Limitations of the study

This observational audit does not claim originality nor was it a controlled study with a defined experimental hypothesis. Many vascular centres could have provided similar data; however, they have not. This report is derived from a retrospective review of a single surgeon’s clinical preferences and practice and has the expected limitations and potential risks of bias inherent in all case series. The paper should be read and interpreted in this light. Specific to this is the fact that although factors such as device type and saphenous trunk were examined and compared, this data should be interpreted from the perspective of the non-randomised, non-prospective study that it is. However, providing this detailed report on TLA volumes and LA dosages use in an established endovenous practice does give a point of reference for clinicians wishing to start endothermal venous therapy even if this might be considered a vague scientific endpoint for publication. Availability of information on TLA mixtures, technique and practice (as used by this practitioner) may be of practical use to clinicians. However, readers should note that no attempt was made intentionally to compare one volume with another at the outset and indeed one can never be sure whether too much TLA was given than might have been necessary.
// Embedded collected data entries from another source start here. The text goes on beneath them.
-- ==== Sys2Proof/Tests/Slice0.lean ====
section
/-! SUPPORT. The model's own tests: one step each, with the expected value taken from the spec's rule or from the row of
95_test_vectors named in the comment, and a witness for every statement that has hypotheses. -/

namespace Sys2Proof.Tests

open Sys2Proof.Machine Sys2Proof.Safety

/-- The reset state with some registers and some bytes of memory written. -/
def st (regs : List (Reg × Word)) (bytes : List (Word × Byte)) : State :=
  bytes.foldl (fun s e => s.setByte e.1 e.2) (regs.foldl (fun s e => s.setReg e.1 e.2) State.reset)

/-- What is read from the next state. -/
def after {α : Type} (r : Result) (f : State → α) : Option α :=
  match r with
  | .next t => some (f t)
  | _ => none

/-- The fault, if the step ends in one. -/
def faultOf (r : Result) : Option Fault :=
  match r with
  | .fault f => some f
  | _ => none

/-! ### WellFormed: each check refuses an ill-formed term -/

/-- 30_encoding R76: mov ignores rC, which the assembler emits as 0. -/
theorem test_wellFormed_refuses_nonzero_rC : canonicalBytes 0x13#8 0x5F#8 0x00#8 = false := by decide
/-- 30_encoding R74: byte 3 of format R. -/
theorem test_wellFormed_refuses_nonzero_byte3 : canonicalBytes 0x80#8 0x12#8 0x77#8 = false := by decide
/-- 30_encoding R76: no-op ignores rA. -/
theorem test_wellFormed_refuses_nop_with_rA : canonicalBytes 0x0F#8 0x00#8 0x00#8 = false := by decide
/-- 30_encoding R72: load-immediate has no ignored field. -/
theorem test_wellFormed_takes_movi : canonicalBytes 0x2F#8 0xFF#8 0xFF#8 = true := by decide
/-- 00_scope R5: DISK_SECTORS is 1 to 65,536. -/
theorem test_wellFormed_refuses_disk_sizes : diskSizeWellFormed 0 = false ∧ diskSizeWellFormed 65537 = false ∧
    diskSizeWellFormed 65536 = true := by decide
/-- 00_scope R5: BOOT_ROM has at most 65,536 bytes. -/
theorem test_wellFormed_refuses_long_rom : bootRomWellFormed (List.replicate 65537 0#8) = false := by
  rw [bootRomWellFormed, List.length_replicate]; decide
/-- 00_scope R5: the three echo ports differ. -/
theorem test_wellFormed_refuses_equal_ports : echoPortsWellFormed ⟨1#16, 3#16⟩ = false ∧
    echoPortsWellFormed ⟨2#16, 1#16⟩ = false ∧ echoPortsWellFormed ⟨2#16, 2#16⟩ = false ∧
    echoPortsWellFormed ⟨2#16, 3#16⟩ = true := by decide

/-! ### Decoding: the bytes of 95_test_vectors -/

/-- M1, M2. -/
theorem test_decode_nop : decodeBytes 0x0F#8 0xAB#8 0xCD#8 = some .nop := by decide
/-- M9: rC and byte 3 ignored. -/
theorem test_decode_mov : decodeBytes 0x13#8 0x5F#8 0x77#8 = some (.mov 3 5) := by decide
/-- M12. -/
theorem test_decode_movi : decodeBytes 0x27#8 0x80#8 0x01#8 = some (.movi 7 0x8001#16) := by decide
/-- A1, A7, A13, A20. -/
theorem test_decode_alu : decodeBytes 0x30#8 0x10#8 0#8 = some (.add 0 1) ∧ decodeBytes 0x40#8 0x10#8 0#8 = some (.sub 0 1) ∧
    decodeBytes 0x50#8 0x10#8 0#8 = some (.mul 0 1) ∧ decodeBytes 0x60#8 0x10#8 0#8 = some (.div 0 1) := by decide
/-- O1. -/
theorem test_decode_out : decodeBytes 0x72#8 0x10#8 0#8 = some (.out 2 1) := by decide
/-- B11, B10. -/
theorem test_decode_branches : decodeBytes 0x80#8 0x1F#8 0#8 = some (.je 0 1 15) ∧
    decodeBytes 0x90#8 0x05#8 0#8 = some (.jne 0 0 5) := by decide
/-- K12, K22. -/
theorem test_decode_memory : decodeBytes 0xA3#8 0xF2#8 0#8 = some (.peek 3 15 2) ∧
    decodeBytes 0xBF#8 0x12#8 0#8 = some (.poke 15 1 2) := by decide
/-- 46_disk R160, R162: examples. -/
theorem test_decode_disk : decodeBytes 0xC0#8 0x70#8 0#8 = some (.load 0 7) ∧
    decodeBytes 0xD0#8 0x10#8 0#8 = some (.save 0 1) := by decide
/-- T2, T1. -/
theorem test_decode_stack : decodeBytes 0xE8#8 0#8 0#8 = some (.pop 8) ∧
    decodeBytes 0xF7#8 0#8 0#8 = some (.push 7) := by decide
/-- S2: (movi, 10, 0x1234), (push, 0), (mov, 15, 15). -/
theorem test_encode : encode (.movi 10 0x1234#16) = [0x2A#8, 0x12#8, 0x34#8] ∧ encode (.push 0) = [0xF0#8, 0#8, 0#8] ∧
    encode (.mov 15 15) = [0x1F#8, 0xF0#8, 0#8] := by decide
/-- 30_encoding R70: two bytes are no instruction. -/
theorem test_decode_truncated : decode [0x20#8, 0x00#8] = .reject .truncated := by decide

/-! ### One instruction -/

/-- M1. -/
theorem test_nop : after (exec .nop (st [(15, 0x100#16)] [])) (fun t => t.pc) = some 0x101#16 := by decide
/-- M5: register 15 reads the instruction's own address. -/
theorem test_mov_from_pc : after (exec (.mov 3 15) (st [(15, 0x20#16)] [])) (fun t => (t.reg 3, t.pc)) =
    some (0x20#16, 0x23#16) := by decide
/-- M6. -/
theorem test_mov_jumps : after (exec (.mov 15 5) (st [(5, 0x200#16)] [])) (fun t => t.pc) = some 0x200#16 := by decide
/-- M14. -/
theorem test_movi_shutdown : after (exec (.movi 15 0xFFFF#16) (st [] [])) (fun t => (t.pc, t.run)) =
    some (0xFFFF#16, .running) := by decide
/-- Y3: the register is written, then the advance halts. -/
theorem test_movi_at_top : after (exec (.movi 0 0x1234#16) (st [(15, 0xFFFD#16)] [])) (fun t => (t.reg 0, t.pc, t.run)) =
    some (0x1234#16, 0xFFFD#16, .halted .pcOutOfBounds) := by decide
/-- A2. -/
theorem test_add_wraps : after (exec (.add 0 1) (st [(0, 0xFFFF#16), (1, 1#16)] [])) (fun t => (t.reg 0, t.pc)) =
    some (0#16, 3#16) := by decide
/-- A32: the pc moves by 3 from the sum. -/
theorem test_add_into_pc : after (exec (.add 15 1) (st [(15, 0x10#16), (1, 0x20#16)] [])) (fun t => t.pc) =
    some 0x33#16 := by decide
/-- A9. -/
theorem test_sub_wraps : after (exec (.sub 0 1) (st [(0, 5#16), (1, 8#16)] [])) (fun t => t.reg 0) =
    some 0xFFFD#16 := by decide
/-- A35. -/
theorem test_sub_into_pc_halts : after (exec (.sub 15 1) (st [(15, 0x10#16), (1, 0x13#16)] []))
    (fun t => (t.pc, t.run)) = some (0xFFFD#16, .halted .pcOutOfBounds) := by decide
/-- A17. -/
theorem test_mul_low_half : after (exec (.mul 0 1) (st [(0, 0x12C#16), (1, 0x12C#16)] [])) (fun t => t.reg 0) =
    some 0x5F90#16 := by decide
/-- A25: unsigned. -/
theorem test_div_unsigned : after (exec (.div 0 1) (st [(0, 0x8000#16), (1, 0xFFFF#16)] [])) (fun t => t.reg 0) =
    some 0#16 := by decide
/-- Y9: the halt of the handler comes before the advance. -/
theorem test_div_by_zero_at_top : after (exec (.div 0 1) (st [(0, 1#16), (15, 0xFFFD#16)] []))
    (fun t => (t.reg 0, t.pc, t.run)) = some (1#16, 0xFFFD#16, .halted .divideByZero) := by decide
/-- O2: the data is not truncated. -/
theorem test_out : after (exec (.out 2 1) (st [(2, 1#16), (1, 0x1234#16)] [])) (fun t => (t.out, t.pc)) =
    some ([⟨1#16, 0x1234#16⟩], 3#16) := by decide
/-- B6: a comparison of all 16 bits. -/
theorem test_je_not_taken : after (exec (.je 0 1 2) (st [(0, 0xFFFF#16), (1, 1#16), (2, 0x100#16), (15, 0x10#16)] []))
    (fun t => t.pc) = some 0x13#16 := by decide
/-- B12. -/
theorem test_je_compares_pc : after (exec (.je 15 1 2) (st [(1, 0x40#16), (2, 0x100#16), (15, 0x40#16)] []))
    (fun t => t.pc) = some 0x100#16 := by decide
/-- B3. -/
theorem test_jne_taken : after (exec (.jne 0 1 2) (st [(0, 5#16), (1, 6#16), (2, 0x100#16), (15, 0x10#16)] []))
    (fun t => t.pc) = some 0x100#16 := by decide
/-- K5: the low byte is the latch. -/
theorem test_peek_word_at_top : after (exec (.peek 7 1 2) (st [(1, 0xFFFE#16)] [(0xFFFE#16, 0xAB#8), (0xFFFF#16, 0x41#8)]))
    (fun t => t.reg 7) = some 0xAB41#16 := by decide
/-- K13: the pc moves by 3 from the value read. -/
theorem test_peek_into_pc : after (exec (.peek 15 1 2) (st [(15, 0x10#16), (1, 0x4000#16)] [(0x4000#16, 1#8)]))
    (fun t => t.pc) = some 0x103#16 := by decide
/-- K14. -/
theorem test_poke_word : after (exec (.poke 0 1 2) (st [(0, 0x1234#16), (1, 0x4000#16)] [])) (fun t => t.mem) =
    some [(0x4000, 0x12#8), (0x4001, 0x34#8)] := by decide
/-- K16: the low byte; K19: a zero leaves no entry. -/
theorem test_poke_byte : after (exec (.poke 0 1 2) (st [(0, 0xABCD#16), (1, 0x4001#16), (2, 1#16)] [])) (fun t => t.mem) =
    some [(0x4001, 0xCD#8)] ∧
    after (exec (.poke 0 1 2) (st [(1, 0xFFFF#16), (2, 1#16)] [(0xFFFF#16, 0x41#8)])) (fun t => t.mem) = some [] := by
  decide
/-- T10: the popped word stays, the + 2 is lost. -/
theorem test_pop_sp : after (exec (.pop 14) (st [(14, 0x100#16), (15, 0x30#16)] [(0x100#16, 0xAB#8), (0x101#16, 0xCD#8)]))
    (fun t => (t.sp, t.pc)) = some (0xABCD#16, 0x33#16) := by decide
/-- T11. -/
theorem test_pop_pc : after (exec (.pop 15) (st [(14, 0x8FFE#16)] [(0x8FFF#16, 0x12#8)])) (fun t => (t.pc, t.sp)) =
    some (0x12#16, 0x9000#16) := by decide
/-- T3: from the reset value the pointer wraps and the latch is overwritten. -/
theorem test_push_wraps : after (exec (.push 1) (st [(1, 0xBEEF#16)] [])) (fun t => (t.sp, t.mem)) =
    some (0xFFFE#16, [(0xFFFE, 0xBE#8), (0xFFFF, 0xEF#8)]) := by decide
/-- T6: the old pointer is pushed. -/
theorem test_push_sp : after (exec (.push 14) (st [(14, 0x100#16)] [])) (fun t => (t.sp, t.mem)) =
    some (0xFE#16, [(0xFE, 0x01#8)]) := by decide

/-- A disk of four sectors whose sector 2 begins with 0x11 and ends with 0x22. -/
def disk4 : Disk := { sectors := 4, cells := [(1024, 0x11#8), (1535, 0x22#8)] }

/-- D3v: from 0xFFFF the window wraps to the bottom of memory. -/
theorem test_load_wraps : after (exec (.load 0 1) { st [(0, 2#16), (1, 0xFFFF#16)] [] with disk := disk4 })
    (fun t => t.mem) = some [(510, 0x22#8), (65535, 0x11#8)] := by decide +kernel
/-- D8v: the last byte below the wrap is the latch. -/
theorem test_save_wraps : after (exec (.save 0 1)
    { st [(0, 1#16), (1, 0xFF00#16)] [(0xFFFF#16, 0x41#8), (0#16, 0x99#8)] with disk := { sectors := 4, cells := [] } })
    (fun t => t.disk.cells) = some [(767, 0x41#8), (768, 0x99#8)] := by decide +kernel

/-! ### Where an instruction stops -/

/-- K7, K20, T9, T4. -/
theorem test_wordAtTop : faultOf (exec (.peek 7 1 2) (st [(1, 0xFFFF#16)] [])) = some .wordAtTop ∧
    faultOf (exec (.poke 7 1 2) (st [(1, 0xFFFF#16)] [])) = some .wordAtTop ∧
    faultOf (exec (.pop 1) (st [(14, 0xFFFF#16)] [])) = some .wordAtTop ∧
    faultOf (exec (.push 1) (st [(14, 1#16)] [])) = some .wordAtTop := by decide
/-- K9, K21, and 60_exceptions R189: the mode is examined before the address. -/
theorem test_reservedMode : faultOf (exec (.peek 7 1 2) (st [(1, 0x4000#16), (2, 0xFFFF#16)] [])) = some .reservedMode ∧
    faultOf (exec (.poke 7 1 2) (st [(1, 0xFFFF#16), (2, 2#16)] [])) = some .reservedMode := by decide
/-- D5v, D9v. -/
theorem test_sectorOutOfRange :
    faultOf (exec (.load 0 1) { st [(0, 4#16)] [] with disk := disk4 }) = some .diskSectorOutOfRange ∧
    faultOf (exec (.save 0 1) { st [(0, 4#16)] [] with disk := disk4 }) = some .diskSectorOutOfRange := by decide

/-! ### One step -/

/-- Y10: after a no-op the next byte is fetched. -/
theorem test_step_nop_then_movi : after (step (st [] [(1#16, 0x20#8), (2#16, 0x01#8), (3#16, 0x02#8)])) (fun t => t.pc) =
    some 1#16 ∧
    after (step (st [(15, 1#16)] [(1#16, 0x20#8), (2#16, 0x01#8), (3#16, 0x02#8)])) (fun t => (t.reg 0, t.pc)) =
      some (0x102#16, 4#16) := by decide
/-- Y1. -/
theorem test_step_fetch_out_of_bounds : after (step (st [(15, 0xFFFE#16)] [])) (fun t => (t.pc, t.run)) =
    some (0xFFFE#16, .halted .pcOutOfBounds) := by decide
/-- Y7: byte 3 of a fetch at 0xFFFD is the latch. -/
theorem test_step_fetches_the_latch : after (step (st [(15, 0xFFFD#16)] [(0xFFFD#16, 0x2F#8), (0xFFFF#16, 0x41#8)]))
    (fun t => t.pc) = some 0x41#16 := by decide
/-- Y8. -/
theorem test_step_halted : faultOf (step ((st [] []).halt .divideByZero)) = some .noCycle := by decide
/-- 60_exceptions R196: a key turn writes the latch. -/
theorem test_step_key : after (step ((st [] []).setTurns [.key 0x41#8])) (fun t => (t.mem, t.pc, t.turns)) =
    some ([(65535, 0x41#8)], 0#16, []) := by decide
/-- The word 30_encoding R82 gives movi r0, 0x5 runs as the first instruction after reset. -/
theorem test_withFetchWord : after (step (State.reset.withFetchWord 24 0x200005)) (fun t => (t.reg 0, t.pc)) =
    some (5#16, 3#16) := by decide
However, the important safety aspect in TLA, to give enough for the procedure to be safely completed, was accomplished.

Conclusion

TLA can be used for ambulatory endovenous thermal ablation (and phlebectomy) at mean TLA volumes of approximately 10–12 ml/cm. This paper presents clinical data from normal practice that establishes a reference for the TLA component that is commonly cited in modern varicose veins treatment but for which published data is conspicuously scarce. In so doing, no claims of originality of technique are made. It is hoped that novice endovenous practitioners will find this as a useful practical resource.